[Tutor] Counting words
Nicole Seitz
nicole.seitz@urz.uni-hd.de
Thu, 4 Apr 2002 20:28:10 +0200
Hi there!
I would like to count words in a file, i.e. I want to know how often a word
occurs.
In "GoTo Python" I found some help, so I could write:
_____________________________________________________
import re, string
reg = re.compile("[\W]")
file = open("someText","r")
text = file.read()
occurences = {}
for word in reg.split(text):
occurences[word] = occurences.get(word,0)+1
print occurences
for word in occurences.keys():
print "word:",word,", occurences:",occurences[word]

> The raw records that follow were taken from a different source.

/-- The granule of block `b` whose home is unit `n` of entry `i` of the tile list. -/
def granuleAt (b i n : Nat) : Nat :=
  recT r * (recC r * 16 * b + unitIn r b n) + remainderIn r (recC r * 16 * b + unitIn r b n) i

variable {r} in
theorem entryIn_injective {q i j : Nat} (hi : i < recT r) (hj : j < recT r) (h : entryIn r q i = entryIn r q j) : i = j :=
  (Nat.ModEq.add_right_cancel' (fold8 q % recT r) h).eq_of_lt_of_lt hi hj

variable (g : Nat)

theorem homeOf_pidx : (homeOf r key (64 * g)).pidx = g / recT r / (recC r * 16) := by
  unfold homeOf
  rw [Nat.mul_div_cancel_left g (by decide)]

theorem homeOf_unit : (homeOf r key (64 * g)).unit = unitIn r (g / recT r / (recC r * 16)) (g / recT r % (recC r * 16)) := by
  unfold homeOf
  rw [Nat.mul_div_cancel_left g (by decide)]
  rfl

theorem homeOf_tile : (homeOf r key (64 * g)).tile = toTile (recTile r (entryIn r (g / recT r) (g % recT r))) := by
  unfold homeOf
  rw [Nat.mul_div_cancel_left g (by decide)]
  rfl

end Home

section Home
variable {r : List Byte} (ok : Layout r) (key : Nat)
include ok

theorem Layout.entryIn_remainderIn {q i : Nat} (hi : i < recT r) : entryIn r q (remainderIn r q i) = i := by
  have part : fold8 q % recT r < recT r := Nat.mod_lt _ ok.tiles
  have whole : i + (recT r - fold8 q % recT r) + fold8 q % recT r = i + recT r := by omega
  unfold entryIn remainderIn
  rw [Nat.mod_add_mod, whole, Nat.add_mod_right, Nat.mod_eq_of_lt hi]

/-- The granules of block `b` are those of page index `b`. -/
theorem Layout.homeOf_pidx_iff (b g : Nat) :
    (homeOf r key (64 * g)).pidx = b ↔ b * (recT r * (recC r * 16)) ≤ g ∧ g < (b + 1) * (recT r * (recC r * 16)) := by
  rw [homeOf_pidx, Nat.div_div_eq_div_mul, Nat.div_eq_iff (Nat.mul_pos ok.tiles ok.units_pos), Nat.succ_mul]
  have pos := Nat.mul_pos ok.tiles ok.units_pos
  omega

theorem Layout.homeOf_granuleAt {b i n : Nat} (hi : i < recT r) (hn : n < recC r * 16) :
    (homeOf r key (64 * granuleAt r b i n)).pidx = b ∧ (homeOf r key (64 * granuleAt r b i n)).unit = n ∧
      (homeOf r key (64 * granuleAt r b i n)).tile = toTile (recTile r i) := by
  have place : unitIn r b n < recC r * 16 := ok.xor_lt _ hn
  have rem : remainderIn r (recC r * 16 * b + unitIn r b n) i < recT r := Nat.mod_lt _ ok.tiles
  have quot : granuleAt r b i n / recT r = recC r * 16 * b + unitIn r b n := by
    unfold granuleAt
    rw [Nat.mul_add_div ok.tiles, Nat.div_eq_of_lt rem, Nat.add_zero]
  have low : granuleAt r b i n % recT r = remainderIn r (recC r * 16 * b + unitIn r b n) i := by
    unfold granuleAt
    rw [Nat.mul_add_mod, Nat.mod_eq_of_lt rem]
  have block : (recC r * 16 * b + unitIn r b n) / (recC r * 16) = b := by
    rw [Nat.mul_add_div ok.units_pos, Nat.div_eq_of_lt place, Nat.add_zero]
  have inBlock : (recC r * 16 * b + unitIn r b n) % (recC r * 16) = unitIn r b n := by
    rw [Nat.mul_add_mod, Nat.mod_eq_of_lt place]
  rw [homeOf_pidx, homeOf_unit, homeOf_tile, quot, low, block, inBlock, unitIn_unitIn, ok.entryIn_remainderIn hi]
  exact ⟨rfl, rfl, rfl⟩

_____________________________________________________
First question: Can someone explain what's happening in the first for-loop?
I don't understand occurences.get(word,0)+1 .

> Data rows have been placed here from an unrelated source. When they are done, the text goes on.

-- ==== Sys2Proof/Syntax.lean ====
section
/-! DEFINITION. The commands of spec/opcode_table.json with their operands. -/

namespace Sys2Proof
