-- ==== Sys2Proof/Machine/RegMap.lean ====
section
/-! DEFINITION. The register map: the address of every architectural register and table word (spec chapter 20,
R557 to R576), every field of the spec's field tables, and for each register the bits of each access type and the
reset value. One `Row` is one register of the map (an array row covers all its elements). -/

namespace Sys2Proof.Machine

/-- One register of the map (R558): the address of its first element, up to two array dimensions, the bits of each
access code of R9, and its reset value. `prv` holds the bits marked PRV, `rsv` the reserved bits that R421 says to
write back as read, `rc` the bits of a clear-on-read count, `fac` the bits written in manufacture. -/
structure Row where
  adr : Nat
  s1 : Nat
  c1 : Nat
  s2 : Nat
  c2 : Nat
  rw : Nat
  w1c : Nat
  sc : Nat
  wo : Nat
  rwp : Nat
  prv : Nat
  rsv : Nat
  rc : Nat
  fac : Nat
  reset : Nat
  deriving DecidableEq, Repr

/-- A field of a register: its word's address and its bit range. -/
structure Fld where
  adr : Nat
  hi : Nat
  lo : Nat
  deriving DecidableEq, Repr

I know it<#s counting there, but how?
(one possible output)
word: of , occurences: 1
word: Some , occurences: 1
word: are , occurences: 1
word: texts , occurences: 1
word: BORING , occurences: 1
word: some , occurences: 1
word: is , occurences: 2
word: boring , occurences: 1
word: This , occurences: 2
word: kind , occurences: 1
word: text , occurences: 1
word: , occurences: 3
Second question:
"Some" and "some" should be recognized as one word, the same is with "BORING"
and "boring". I thought of string.lowercase as a possible solution, but as
it doesn't work , I might be wrong. Any idea what to do?
Third question:
Last line of output:
Is "\n" recognized as a word?? (My text currently consists of three lines)
Thanx in advance.
Nicole